Tokens are not words
This sounds basic, but it trips up more engineers than you would expect. LLMs do not process words. They process tokens, which are subword units determined by the model's tokenizer. The word "unhappiness" might be three tokens. A simple URL might be ten. This matters because context windows are measured in tokens, not words. Costs are measured in tokens. Latency scales with tokens. If you are building a system that processes user input, you need to think in tokens, not characters or words. Ignoring this leads to truncated inputs, unexpected costs, and silent failures where your system quietly drops the end of a long document because it exceeded the context window.
Context windows are a constraint, not a feature
Marketing materials love to advertise large context windows. 128k tokens. A million tokens. Engineers sometimes interpret this as "you can throw everything in and the model will figure it out." It will not. Larger context windows do not mean the model pays equal attention to everything inside them. In practice, information in the middle of a very long context gets less attention than information at the beginning or end. This is not a bug, it is a property of how attention works. If your system relies on the model finding a specific detail buried in a 100 page document, you are building on shaky ground. Retrieval, chunking, and careful context construction matter far more than raw window size.
Prompts are code
Most engineering teams treat prompts as configuration. A string that someone writes, tests manually a few times, and ships. This is a mistake. Prompts are the interface between your system and the model. They are as critical as any API contract. And they are fragile. Small changes in wording can produce meaningfully different outputs. Adding or removing a single example can shift behavior. A prompt that works perfectly in testing can fail in production when it encounters input patterns you did not anticipate.

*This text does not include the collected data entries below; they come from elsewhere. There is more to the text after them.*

-- ==== Sys2Proof/Machine/Monitors.lean ====
section
/-!
DEFINITION. Region monitors (13 R392 to R396, R522): configuration, the CRC they compute over the pixels sent, and Cupper's
comparison.
-/

namespace Sys2Proof.Machine

open Sys2Proof

def opRegionMonSet : Op := { code := 0x5004, mark := .sfty }

/-- The configuration of the payload (R392). -/
def monOf (p : Packet) : MonCfg :=
  { enable := p.flag 16 0, tapBlend := p.flag 16 1, alarm := p.flag 16 2, nexp := p.fld 16 3 2, learn := p.flag 16 5,
    limit := if p.u8 17 = 0 then 2 else p.u8 17, x := p.u16 20, y := p.u16 22, w := p.u16 24, h := p.u16 26,
    exp := (p.wordsFrom 28).take 4 }

/-- The rectangle lies within a timing's active area. -/
def MonCfg.fits (c : MonCfg) (t : Timing) : Bool :=
  decide (1 ≤ c.w) && decide (1 ≤ c.h) && decide (c.x + c.w ≤ t.hact) && decide (c.y + c.h ≤ t.vact)

/-- A monitor's intended configuration. -/
def Mon.want (m : Mon) : MonCfg := m.next.getD m.cfg

/-- REGION_MON_SET (R392): in force from the next frame start. The rectangle is checked where ENABLE is 1 (DEDUCED,
log 68). -/
def execRegionMonSet (p : Packet) (s : State) : Host.Outcome State Fault Refusal :=
  packet opRegionMonSet true p s fun s =>
    let i := p.target % 256
    let c := monOf p
    let m := s.mon i
    checks [(decide (p.target / 256 = 0x13) && decide (p.length = 28) && decide (p.fld 16 6 2 = 0) && decide (p.u16 18 = 0) &&
        (!c.enable || c.fits (s.pipe (i / 16)).want), .badParam),
      (!m.want.enable || decide (m.owner = p.inst), .busy)]
      (.done ((s.updMon i (fun m => { m with next := some c, owner := p.inst })).intend p.target true p.inst) .ok [])

/-- REGION_MON (R390): its alarm bit tells what holds once the steps of R394 are done. -/
def State.monEvent (s : State) (i cause frames crc : Nat) : State :=
  let m := s.mon i
  let alarm := if cause = 1 then m.cfg.alarm else decide (cause ≠ 2) && s.sec.alarms.contains (2, hMon i)
  s.raiseAll ([0, m.owner].dedup) 0x55 (hMon i)
    (detail [(i, 8), (cause, 8), (frames, 8), (b2n alarm, 8), ((s.pipe (i / 16)).frame, 32), (crc, 32)])

/-- A monitor ceases: its counts start afresh and its assertion is released. -/
def State.monClear (s : State) (i : Nat) : State :=
  (s.updMon i (fun m => { m with
    crc := 0xFFFFFFFF, fed := 0, mismatches := 0, matches_ := 0, limitReached := false })).releaseCause 2 (hMon i)

/-- A monitor is disabled at once. -/
def State.monOff (s : State) (i : Nat) : State :=
  (s.updMon i (fun m => { m with cfg := .off, next := none })).monClear i

/-- A timing change leaves its rectangle outside the active area (R396). -/
def State.monTiming (s : State) (i : Nat) : State :=
  let m := s.mon i
  if m.want.enable && !m.want.fits (s.pipe (i / 16)).timing then
    ((s.monOff i).intend (hMon i) false 0xFF).monEvent i 4 m.mismatches 0
  else s

/-- INST_RESET and INST_DESTROY of the owner disable its monitors (R392). -/
def State.dropMons (s : State) (n : Nat) : State :=
  (List.range (16 * s.board.member.pipes)).foldl (fun s i =>
    if (s.mon i).want.enable ∧ (s.mon i).owner = n then (s.monOff i).intend (hMon i) false 0 else s) s

/-- A frame starts on a pipe: configurations that wait come into force, and the CRC starts at its standard initial value. -/
def State.monFrameStart (s : State) (pipe : Nat) : State :=
  (List.range 16).foldl (fun s k =>
    let i := 16 * pipe + k
    match (s.mon i).next with
    | some c => ((s.updMon i (fun m => { m with cfg := c, next := none })).monClear i).settle (hMon i)
    | none => s.updMon i (fun m => { m with crc := 0xFFFFFFFF, fed := 0 })) s

/-- The bytes that a monitor takes of one line: `final` and `blend` give the value sent and blended at a column (R393). -/
def MonCfg.lineBytes (c : MonCfg) (final blend : Nat → Nat) : List Byte :=
  (List.range c.w).flatMap (fun j =>
    if c.tapBlend then leBytes 6 (blend (c.x + j)) else leBytes 4 (final (c.x + j)))

/-- The monitors of a pipe take one line. -/
def State.monLine (s : State) (pipe line : Nat) (final blend : Nat → Nat) : State :=
  (List.range 16).foldl (fun s k =>
    let i := 16 * pipe + k
    let c := (s.mon i).cfg
    if c.enable && decide (c.y ≤ line) && decide (line < c.y + c.h) then
      s.updMon i (fun m => { m with crc := crcFeed m.crc (c.lineBytes final blend), fed := m.fed + c.w })
    else s) s

/-- Cupper compares (R522). -/
def State.monitoring (s : State) : Bool := s.sec.available && !s.sec.halted

/-- Consecutive mismatches reach LIMIT: cause 1, a DEGR record, ALARM_N (R394). -/
def State.monMismatch (s : State) (i crc : Nat) : State :=
  let m := s.mon i
  let n := satInc 8 m.mismatches
  let s := (s.updMon i (fun m => { m with mismatches := n, matches_ := 0 })).count 3 i 1
  if decide (n = m.cfg.limit) && !m.limitReached then
    let s := s.updMon i (fun m => { m with limitReached := true })
    let s := (s.monEvent i 1 n crc).raiseErr 0x5002 3 (hMon i) m.owner 0 0
    if m.cfg.alarm then s.assertCause 2 (hMon i) else s
  else s

/-- A matching frame; after LIMIT of them in a row, cause 2 and the release (R394). -/
def State.monMatch (s : State) (i crc : Nat) : State :=
  let m := s.mon i
  let n := satInc 8 m.matches_
  let s := (s.updMon i (fun m => { m with mismatches := 0, matches_ := n })).count 3 i 0
  if m.limitReached ∧ n = m.cfg.limit then
    ((s.updMon i (fun m => { m with limitReached := false })).monEvent i 2 n crc).releaseCause 2 (hMon i)
  else s

/-- Cupper has compared a monitor for the first time since its restart; after the last of them cause WATCHDOG is released
(R526). -/
def State.monFirst (s : State) (i : Nat) : State :=
  if s.sec.awaiting.contains i then
    let s := s.setSec { s.sec with awaiting := s.sec.awaiting.erase i }
    if s.sec.awaiting.isEmpty then s.releaseCause 3 0xFFFF else s
  else s

/-- REGION_MON_FRAME (R394, R395): the last pixel of the rectangle has been sent. -/
def execRegionMonFrame (i : Nat) (s : State) : Host.Outcome State Fault Refusal :=
  onUnit s (hMon i)
    (let m := s.mon i
     if !m.cfg.enable || decide (m.fed < m.cfg.w * m.cfg.h) then s
     else
       let crc := (m.crc ^^^ 0xFFFFFFFF#32).toNat
       let s := (s.edge (264 + i)).updMon i (fun m => { m with crc := 0xFFFFFFFF, fed := 0 })
       if !s.monitoring then s.count 3 i 2
       else
         let s := s.monFirst i
         if m.cfg.learn then
           let s := s.updMon i (fun m => { m with
             cfg := { m.cfg with learn := false, nexp := 0, exp := m.cfg.exp.set 0 crc } })
           s.monEvent i 3 0 crc
         else if (m.cfg.exp.take (m.cfg.nexp + 1)).contains crc then s.monMatch i crc
         else s.monMismatch i crc)

/-- REGION_MON_MISSING (R394): the pipe's intention is RUN and no frame completed within two frame periods. -/
def execRegionMonMissing (i : Nat) (s : State) : Host.Outcome State Fault Refusal :=
  onUnit s (hMon i)
    (if !(s.mon i).cfg.enable || decide ((s.pipe (i / 16)).intent ≠ 2) then s
     else if !s.monitoring then s.count 3 i 2
     else (s.monMismatch i (Config.missing s.freeCtr i)).tickFree)

end Sys2Proof.Machine
end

Treat prompts like code. Version them. Test them systematically. Review changes. Build evaluation pipelines that catch regressions before your users do. The teams that do this well ship faster and break less. The teams that do not spend their time debugging mysterious production issues that trace back to a prompt edit someone made on a Friday afternoon.
Evaluation is the hardest problem
Ask any team building with LLMs what their biggest challenge is, and if they are being honest, it is evaluation. How do you know if your system is getting better or worse? Traditional software has clear correctness criteria. A function returns the right value or it does not. LLM outputs exist on a spectrum. They can be partially correct, technically accurate but unhelpful, fluent but wrong, or correct but formatted in a way that breaks your downstream system.
You need evaluation at multiple levels. Automated metrics give you coverage but miss nuance. Human evaluation gives you quality but does not scale. LLM based evaluation (using one model to judge another) is increasingly common but introduces its own biases. There is no single right answer. But having no evaluation strategy at all, which is where many teams start, means you are flying blind. Every production LLM system needs at minimum a way to detect regressions, a set of representative test cases, and a feedback loop from real usage.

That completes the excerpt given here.